Helvella ephippium
Description
Helvella ephippium is a species of fungi in the family Helvellaceae, Pezizales order. It appears in summer and autumn as an upright white stem up to 5 cm (2.0 in) tall supporting a grayish-brown saddle-shaped cap. It is found in woodland and is variously listed as inedible or "edible but uninspiring". This is a European species, also recorded in China.

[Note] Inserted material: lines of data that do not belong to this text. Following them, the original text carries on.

-- ==== Sys2Proof/Machine/Core.lean ====
section
/-! DEFINITION. The block as the host's interface takes it. -/

def Sys2Proof.core : Host.Core := { State := Sys2Proof.Machine.State, Fault := Sys2Proof.Machine.Fault, Refusal := Sys2Proof.Machine.Refusal, step := Sys2Proof.Machine.step, reset := Sys2Proof.Machine.State.reset }
end

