/-- SET_TRUNK: refused for the first word out of range, for rows 1 to 3 in use on an untagged trunk, and for
the first bank that does not fit, row 0 to row 3, the active bank before an ARMED standby (R160); accepted, the
switch control handles each format bound to the trunk, in slot order, and then the trunk is reinitialized
with the profile that words 1 to 11 carry (R161). A command makes the next k of these steps, and the engine
holds those left, so that frames may fall between them (R97, R151); how many it makes (log 25) and how many
bits have arrived (log 3) is the model's. -/
def Obligations.SetTrunkCarriedOut : Prop :=
  ∀ (n k : Nat) (o : QueuedOrder) (s : State) (t : Trunk) (p : Profile),
    p = { enable := decide (o.arg 1 = 1), width := o.arg 2, words := o.arg 3, syncWords := o.arg 4,
          pattern := BitVec.ofNat 48 (o.arg 5 * 2 ^ 32 + o.arg 6 * 2 ^ 16 + o.arg 7), tolerance := o.arg 8,
          verify := o.arg 9, flywheel := o.arg 10, tagPos := o.arg 11 } →
    (∀ checks : List (Nat × Bool),
      checks =
        [ (0, decide (o.arg 0 ≤ 3)), (1, decide (o.arg 1 ≤ 1)), (2, decide (8 ≤ o.arg 2 ∧ o.arg 2 ≤ 16)),
          (3, decide (4 ≤ o.arg 3 ∧ o.arg 3 ≤ 1024)),
          (4, decide (1 ≤ o.arg 4 ∧ o.arg 4 ≤ 4 ∧ o.arg 4 < o.arg 3 ∧ 16 ≤ o.arg 4 * o.arg 2 ∧
            o.arg 4 * o.arg 2 ≤ 48)),
          (5, decide (o.arg 5 * 2 ^ 32 + o.arg 6 * 2 ^ 16 + o.arg 7 < 2 ^ (o.arg 4 * o.arg 2))),
          (8, decide (o.arg 8 ≤ 7)), (9, decide (1 ≤ o.arg 9 ∧ o.arg 9 ≤ 8)),
          (10, decide (1 ≤ o.arg 10 ∧ o.arg 10 ≤ 16)),
          (11, decide (o.arg 11 = 0 ∨ (o.arg 4 < o.arg 11 ∧ o.arg 11 ≤ o.arg 3))) ] →
      rangeFailure (setTrunkRanges o) = (checks.find? (fun x => !x.2)).map (fun x => x.1)) ∧
    (∀ i : Nat, s.Carries 0x01 o → rangeFailure (setTrunkRanges o) = some i →
      exec (.setTrunk n k) s =
        .next (answer o { status := .badArgument, detail := numWord i, bodies := [[]] } s.draw)) ∧
    (∀ r : RowIx, untaggedFailure t p s = some r ↔
      p.tagPos = 0 ∧ r ≠ 0 ∧ (s.row t r).isSome = true ∧
        ∀ q : RowIx, q ≠ 0 → q < r → (s.row t q).isSome = false) ∧
    (trunkPositionFailure t p s = none ↔
      ∀ (r : RowIx) (x : Row), s.row t r = some x →
        positionFailure p (s.activeBank x.format) = none ∧
        ((s.format x.format).standby = .armed → positionFailure p (s.format x.format).standbyBank = none)) ∧
    (∀ (d : Word) (f : Slot) (bank : BankId), trunkPositionFailure t p s = some (d, f, bank) ↔
      ∃ (r : RowIx) (x : Row), s.row t r = some x ∧ x.format = f ∧
        (∀ (q : RowIx) (y : Row), q < r → s.row t q = some y →
          positionFailure p (s.activeBank y.format) = none ∧
          ((s.format y.format).standby = .armed →
            positionFailure p (s.format y.format).standbyBank = none)) ∧
        ((bank = (s.format f).active ∧ positionFailure p (s.activeBank f) = some d) ∨
          (bank ≠ (s.format f).active ∧ positionFailure p (s.activeBank f) = none ∧
            (s.format f).standby = .armed ∧ positionFailure p (s.format f).standbyBank = some d))) ∧
    (s.Carries 0x01 o → rangeFailure (setTrunkRanges o) = none → o.arg 0 = t.val →
      (∀ r : RowIx, untaggedFailure t p s = some r →
        exec (.setTrunk n k) s =
          .next (answer o { status := .inUse, detail := numWord r.val, bodies := [[]] } s.draw)) ∧
      (∀ (d : Word) (f : Slot) (bank : BankId), untaggedFailure t p s = none →
        trunkPositionFailure t p s = some (d, f, bank) →
        exec (.setTrunk n k) s =
          .next (answer o
            { status := .positionConflict, detail := d, bodies := [[numWord f.val, numWord bank.letter]] }
            s.draw))) ∧
    ∀ left : List Slot, o.arg 0 = t.val → rangeFailure (setTrunkRanges o) = none → untaggedFailure t p s = none →
      ((s.Carries 0x01 o ∧ trunkPositionFailure t p s = none ∧ left.Pairwise (fun f g => f < g) ∧
          ∀ f : Slot, f ∈ left ↔ ∃ (r : RowIx) (x : Row), s.row t r = some x ∧ x.format = f) ∨
        (s.orders.engine = .settling o left ∧ o.code = 0x01)) →
      (k ≤ left.length →
        exec (.setTrunk n k) s =
          .next (((left.take k).foldl (settleFormat .order) s).setEngine (.settling o (left.drop k)))) ∧
      (left.length < k →
        exec (.setTrunk n k) s =
          .next (answer o
            { status := .ok, detail := numWord t.val, bodies := [[if p.enable then 1 else 0]] }
            (reinitTrunk t p n (left.foldl (settleFormat .order) s)).draw))
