/-- Full control lanes of links that are UP stay so when an event is posted. -/
theorem postEvent_full (kind : EventKind) (subject : Word) (cc : Count) (details : List Word) (s : State)
    (k : Link) (hu : (s.link k).state = .up) (hn : Config.controlLane ≤ (s.link k).control.length) :
    ((postEvent kind subject cc details s).link k).state = .up ∧
    Config.controlLane ≤ ((postEvent kind subject cc details s).link k).control.length := by
  unfold postEvent
  split
  · exact placeEvent_full _ _ _ _ hu hn
  · exact ⟨hu, hn⟩

/-- Full control lanes of links that are UP stay so when a sample record is placed. -/
theorem placeSample_full (l : Link) (number : Nat) (r : Record) (s : State) (k : Link)
    (hu : (s.link k).state = .up) (hn : Config.controlLane ≤ (s.link k).control.length) :
    ((placeSample l number r s).link k).state = .up ∧
    Config.controlLane ≤ ((placeSample l number r s).link k).control.length := by
  have hset : ∀ x : LinkTx, x.state = (s.link l).state → x.control = (s.link l).control →
      ((s.setLink l x).link k).state = .up ∧
      Config.controlLane ≤ ((s.setLink l x).link k).control.length := by
    intro x h1 h2
    rw [setLink_link]
    split
    next hk =>
      subst hk
      rw [h1, h2]
      exact ⟨hu, hn⟩
    · exact ⟨hu, hn⟩
  unfold placeSample
  dsimp only
  split
  · unfold LinkTx.pushSample
    obtain ⟨c, x, b, n, e⟩ := LinkTx.settle_frame { s.link l with sample := (s.link l).sample ++ [r] }
    rw [e]
    exact hset _ rfl rfl
  · exact hset _ rfl rfl
  · split
    · have hx := hset
        { s.link l with
          counters := { (s.link l).counters with dropped := bump (s.link l).counters.dropped },
          overrunArmed := false } rfl rfl
      exact postEvent_full _ _ _ _ _ _ hx.1 hx.2
    · exact hset _ rfl rfl

/-- A change of links and events alone. -/
theorem Keeps.ofLinks {s u : State} (hf : u = { s with links := u.links, events := u.events })
    (hl : s.LinksLawful → u.LinksLawful)
    (hn : ∀ l, (s.link l).state = .up → Config.controlLane ≤ (s.link l).control.length →
      (u.link l).state = .up ∧ Config.controlLane ≤ (u.link l).control.length) : Keeps s u where
  frame := by rw [hf]
  banks f := by rw [hf]; exact ⟨rfl, rfl⟩
  keys t r := by rw [hf]; rfl
  receivers t := by rw [hf]; exact ⟨_, rfl⟩
  links := hl
  evaluation h := by rw [hf]; exact h
  rows h := by rw [hf]; exact h
  full := hn

/-- Posting an event. -/
theorem postEvent_keeps (k : EventKind) (subject : Word) (cc : Count) (details : List Word) (s : State) :
    Keeps s (postEvent k subject cc details s) := by
  apply Keeps.ofLinks
  · obtain ⟨ls, n, e⟩ := postEvent_frame k subject cc details s
    rw [e]
  · intro h
    exact postEvent_linksLawful h _ _ _ _
  · exact fun l a b => postEvent_full _ _ _ _ _ _ a b

/-- Placing a sample record. -/
theorem placeSample_keeps (l : Link) (number : Nat) (r : Record) (s : State) :
    Keeps s (placeSample l number r s) := by
  apply Keeps.ofLinks
  · obtain ⟨ls, n, e⟩ := placeSample_frame l number r s
    rw [e]
  · intro h
    exact placeSample_linksLawful h _ _ _
  · exact fun k a b => placeSample_full _ _ _ _ _ a b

It occurs from the plains to the hills, but not in mountainous regions, from July to November.
Mushroom Identification
Fruit Body
Has a diameter of 2-5 (6) cm. The fertile circular region is leathery-fragile, consisting of two lobes, slightly wavy, dry, smooth, and velvety, with a characteristic appearance of saddle and edges often slightly twisted inwards, later upwards. The sterile outer surface varies in color from light brown, over gray-brown to gray-bluish, and the fertile inner is always lighter in color than the outer, whitish to gray-brown, being coarse-grained or fine-grained. Young mushrooms look like a Peziza sponge.
Stem
Has a height of 4-5 (7), and a thickness of 0.4-0.8 cm, is more or less cylindrical, thicker at the base and thin at the tip, in the middle sometimes slightly swollen, with a consistency slightly harder, being smooth, neither furrowed nor wrinkled on the outside, the inside being full, a very rare feature for this species. The exterior color is whitish to whitish-yellowish or gray-brown and granular misty, with darker gray-blue specimens like the cap, but also lighter. Not connected with the cap.
Flesh
Whitish, thin, waxy, and standing only slightly stronger. The smell is imperceptible, uncharacteristic and the taste is weaker.
Microscopic Features
It has ellipsoidal spores, smooth and hyaline (translucent), with a large oily drop in the middle, having a size of (16.3) 17.4 - 20.1 (21) x (10.9) 11 - 12.2 (12.8) microns. Their powder is white. The 320–340 x 14–15 micron long axes each contain 8 spores. Filamentous paraphyses (sterile cells between ascii) measure 18.8 × 11.6 microns.
Synonyms
Helvella atra var. murina (Boud.) Keissl.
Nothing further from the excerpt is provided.